Archive for April, 2017|Monthly archive page

Go Ahead and Overthink It

In No Particular Path, PeaceAble on April 14, 2017 at 10:55 am

I have often been accused of “overthinking” something.  So, naturally, I cannot help but think about that.

Usually, the offense is committed when I have encountered something that is either intended as a joke, or a clever analogy, or a meme with a narrow scope and that has, I admit, a very clear intent.  But I will see something in whatever it is that seems to need further thought, a bit more careful examination, perhaps something that takes the meaning in an entirely different direction.

So.  Guilty as charged, I suppose.  I do “overthink” things.

And I will continue to do so.  I will proudly overthink things whenever I feel like it.  And I encourage you to do the same.

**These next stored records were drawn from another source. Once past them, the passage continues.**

/-- Worked example of R179: 17 slots and 60 m of cable need a tick of 23 us; 24 slots and 150 m need 31 us. -/
theorem test_ring_tick :
    [(22, 17, 60), (23, 17, 60), (30, 24, 150), (31, 24, 150)].map (fun (x : Nat × Nat × Nat) =>
      chainFits { role := 1, chain := { tick := x.1, enabled := [false, true], slots := [0, x.2.1], lengthM := [150, x.2.2] } })
        = [false, true, false, true] := by decide

/-- R311: 17,300 instructions a sample on the Kettle Yard hub, 6,500 on each post. -/
theorem test_meter_cost : meterCost 24 4 3 0 = 17300 ∧ meterCost 8 2 0 2 = 6500 := by decide

/-- Worked example of chapter 10: 86 degC gives 1,800 A and 83 degC 2,400 A, of 3,000 A between 80 and 95 degC. -/
theorem test_thermal_curve :
    (curve (u8 0 ++ u8 1 ++ u16 30000 ++ u16 800 ++ u16 950) 8600, curve (u8 0 ++ u8 1 ++ u16 30000 ++ u16 800 ++ u16 950) 8300)
      = (18000000, 24000000) := by decide +kernel

/-- Worked example of chapter 12: a span-2 burst at 1,536 coded bits a symbol and rate 2/3 carries 100 code words. -/
theorem test_span_words : spanWords 217 2 { rate := 1, carriers := List.replicate 192 0x33 } = 100 := by decide +kernel

/-- Worked example of R288: samples of 12.000 A at 781.000 V and of 15.000 A at 780.400 V are 0.325417 and 0.406458 mWh. -/
theorem test_sample_energy :
    [(12000, 781000), (15000, 780400)].map (fun (x : Nat × Nat) => (energyOf (x.1 * 256 * (x.2 * 256)) * 1000000 + 2 ^ 31) / 2 ^ 32)
      = [325417, 406458] := by decide

/-- Worked example of R304: 48 us at 3,750 kW, 1,800 us at 100 kW, and WIDTH, 2,000 us, at 50 kW. -/
theorem test_pulse_width :
    [3750, 100, 50].map (fun (kw : Nat) => pulseWidth { State.reset with
      nvMtr.header := slice (u8 15 ++ u8 0 ++ u8 0 ++ u8 0 ++ u8 8 ++ u8 0 ++ u32 10000 ++ u16 2000) 0 32
      mtr.points := List.replicate 11 { last8 := List.replicate 8 ((kw : Int) * 1000000000 * 65536) } } 0) = [48, 1800, 2000] := by
  decide +kernel

/-- Worked example of chapter 00 and R491: four records in [1,200, 1,210); a fifth at 1,209 is counted, one at 1,210 opens the next window. -/
def limited (t seen : Nat) : State :=
  { bench 1 with
    nv.opSeconds := t
    cfg.limits := [u16 0x4101 ++ u8 4 ++ u8 0 ++ u16 10 ++ u16 0]
    recd.windows := [{ code := 0x4101, start := 1200, length := 10, limit := 4, seen := seen }] }
theorem test_rate_limit :
    (record 0x4101 1 [] (limited 1209 3)).recd.intake.length = 1 ∧ (record 0x4101 1 [] (limited 1209 4)).recd.intake = [] ∧
      (record 0x4101 1 [] (limited 1209 4)).recd.windows.map (·.suppressed) = [1] ∧
      (record 0x4101 1 [] (limited 1210 4)).recd.windows.map (fun w => (w.start, w.seen)) = [(1210, 1)] := by decide +kernel

/-- Worked example of R60 to R72: CH1_REQ_PROD 0x1F to 0x20, a response in slot 7 at 0x1A_7000, CH1_RSP_PROD 8 and source 9 pending; the
bell stays released, for EV_EN0 still holds its reset value. -/
def channel1 : State :=
  { bench 1 with
    win.route := 1 <<< 18
    mbx.channels := [{}, { reqProd := 0x1F, reqCons := 0x1F, rspProd := 7, rspCons := 7 }, {}, {}] }
theorem test_doorbell : ∃ t, exec (.chnReqProdWrite 1 0x20) channel1 = .next t ∧ (chan t 1).reqProd = 0x20 := ⟨_, rfl, by decide +kernel⟩
theorem test_channel_stats : ∃ t, exec (.sysGetChannelStats { ch := 1, tag := 5, seq := 0x1A2B } 1) channel1 = .next t ∧
    (chan t 1).rspProd = 8 ∧ t.win.pend.getLsbD 9 = true ∧ bellAsserted t 1 = false ∧ memReads t.mbx.ring 0x1A7000 2 = [0xA1, 0xD2] :=
  ⟨_, rfl, by decide +kernel⟩

/-- Worked example of chapter 05, its seven rules and its eight outlets; the requests and the stages that serve them;
the stages deliver at 1,250 V what the column of the table grants. -/
def rule (kind outlets cmin cmax : Nat) (p : List Int) : Bytes :=
  slice (u8 kind ++ u8 1 ++ u16 outlets ++ u8 cmin ++ u8 cmax ++ u16 0 ++ u16 0 ++ u16 0 ++ p.flatMap i32) 0 32
def ask (outlet cls kw : Nat) : Bytes :=
  slice (u8 outlet ++ u8 3 ++ u8 4 ++ u8 cls ++ u16 30000 ++ u16 30000 ++ u16 12500 ++ u16 kw ++ u16 0xFFFF ++ u16 0 ++ u32 0xFFFFFFFF ++
    u16 30000 ++ u16 12500 ++ u32 1) 0 32
def yardStages : List (Nat × Nat) :=
  [(0, 1), (1, 1), (2, 1), (3, 1), (4, 1), (5, 1), (6, 2), (7, 2), (8, 2), (9, 2), (10, 2), (11, 2), (24, 3), (25, 3), (26, 3), (27, 3),
    (28, 3), (29, 3), (36, 6)]
def yard (more amps : List (Nat × Nat)) : State :=
  { bench 1 with
    cfg.role := 1
    cfg.site := { contractImport := some 12000, fallbackImport := some 12000, feederLimit := [some 12000, some 12000], maxOther := 400 }
    cfg.outlets := (List.range 8).map fun i => slice (u8 (i + 1) ++ u8 (i / 2 + 1) ++ u16 3000 ++ u16 1250 ++ u16 150 ++ u16 3750 ++ u8 60) 0 16
    cfg.positions := ((List.range 12).map fun i => slice (u8 (i + 1) ++ u8 1 ++ u16 255 ++ u16 625 ++ u16 1000 ++ u16 625) 0 16) ++
      ((List.range 20).map fun i => slice (u8 (129 + i) ++ u8 1 ++ u16 255 ++ u16 625 ++ u16 1000 ++ u16 625) 0 16) ++
      [slice (u8 152 ++ u8 2 ++ u16 0 ++ u16 2000 ++ u16 3000 ++ u16 625) 0 16]
    alc.rules := [rule 1 255 6 7 [4], rule 1 255 0 5 [1], rule 2 255 5 7 [500], rule 2 255 0 4 [150], rule 4 255 0 7 [500],
      rule 7 0 0 7 [200, 900, 2000, 1500], rule 6 0 0 7 [50, 10000, 3000, 1]]
    alc.feederAge := some 0
    alc.freqAge := some 0
    alc.bufferAge := some 0
    alc.freq := 50000
    alc.otherHist := List.replicate 100 400
    alc.assign := (List.range 48).map fun i => match (yardStages ++ more).find? (·.1 == i) with
      | some (_, o) => { at_ := o, dest := o, admitted := true, counted := 625 }
      | none => {}
    chr.stages := (List.range 48).map fun i =>
      { state := 3, clean := 9, since := some 0, slot := slice (u16 (lookupNat amps i) ++ u16 12500 ++ u32 0 ++ u8 1 ++ u8 0 ++ u8 (lookupNat (yardStages ++ more) i)) 0 16 }
    stk.soc := 600
    stk.dis := 4000
    stk.chg := 3000 }
def rest (outlet : Nat) : Bytes :=
  slice (u8 outlet ++ u8 1 ++ u8 0 ++ u8 255 ++ u16 0 ++ u16 0 ++ u16 0 ++ u16 0 ++ u16 0xFFFF ++ u16 0 ++ u32 0xFFFFFFFF ++ u16 30000) 0 32
def asked (l : List Bytes) (s : State) : State := l.foldl (fun s b => deliverRequest b s) s
def yard1 : State := asked [ask 1 6 3750, ask 2 6 3750, ask 3 2 3750, ask 6 2 400, rest 4, rest 5, rest 7, rest 8]
    (yard [] [(0, 30000), (6, 30000), (24, 30000), (36, 3200)])
def yard2 (o1 o2 o3 o4 : Nat) : State :=
  asked [ask 1 6 3750, ask 2 6 3750, ask 3 2 3750, ask 4 7 3750, ask 6 2 400, rest 5, rest 7, rest 8]
    (yard [(30, 4), (31, 4), (32, 4), (33, 4), (34, 4), (35, 4)] [(0, o1), (6, o2), (24, o3), (30, o4), (36, 3200)])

We currently live in a culture in which we are repeatedly told, both directly and indirectly, not to think very much at all.  We’re told to feel, to react, to seek truth and profundity in 140 characters or less.  Reason is too slow, analysis is the same as bias, facts are whatever we declare them to be and they mean, like Humpty Dumpty’s words, whatever the source tells us they mean.  We’re told to choose our side in any dispute and hold our position against all attacks.  Intellect is suspect, emotions are power, thinking wastes valuable time.  We must act, we are told, and thinking isn’t action.

Culture, however, is not created mainly by the big things, but by the ordinary.  We tell a joke, sing a song, use a common expression we picked up somewhere, buy a product because we remember the ad for it, click on a hyperlink, watch a television show or go to a movie, leaf through the tabloids in the checkout line.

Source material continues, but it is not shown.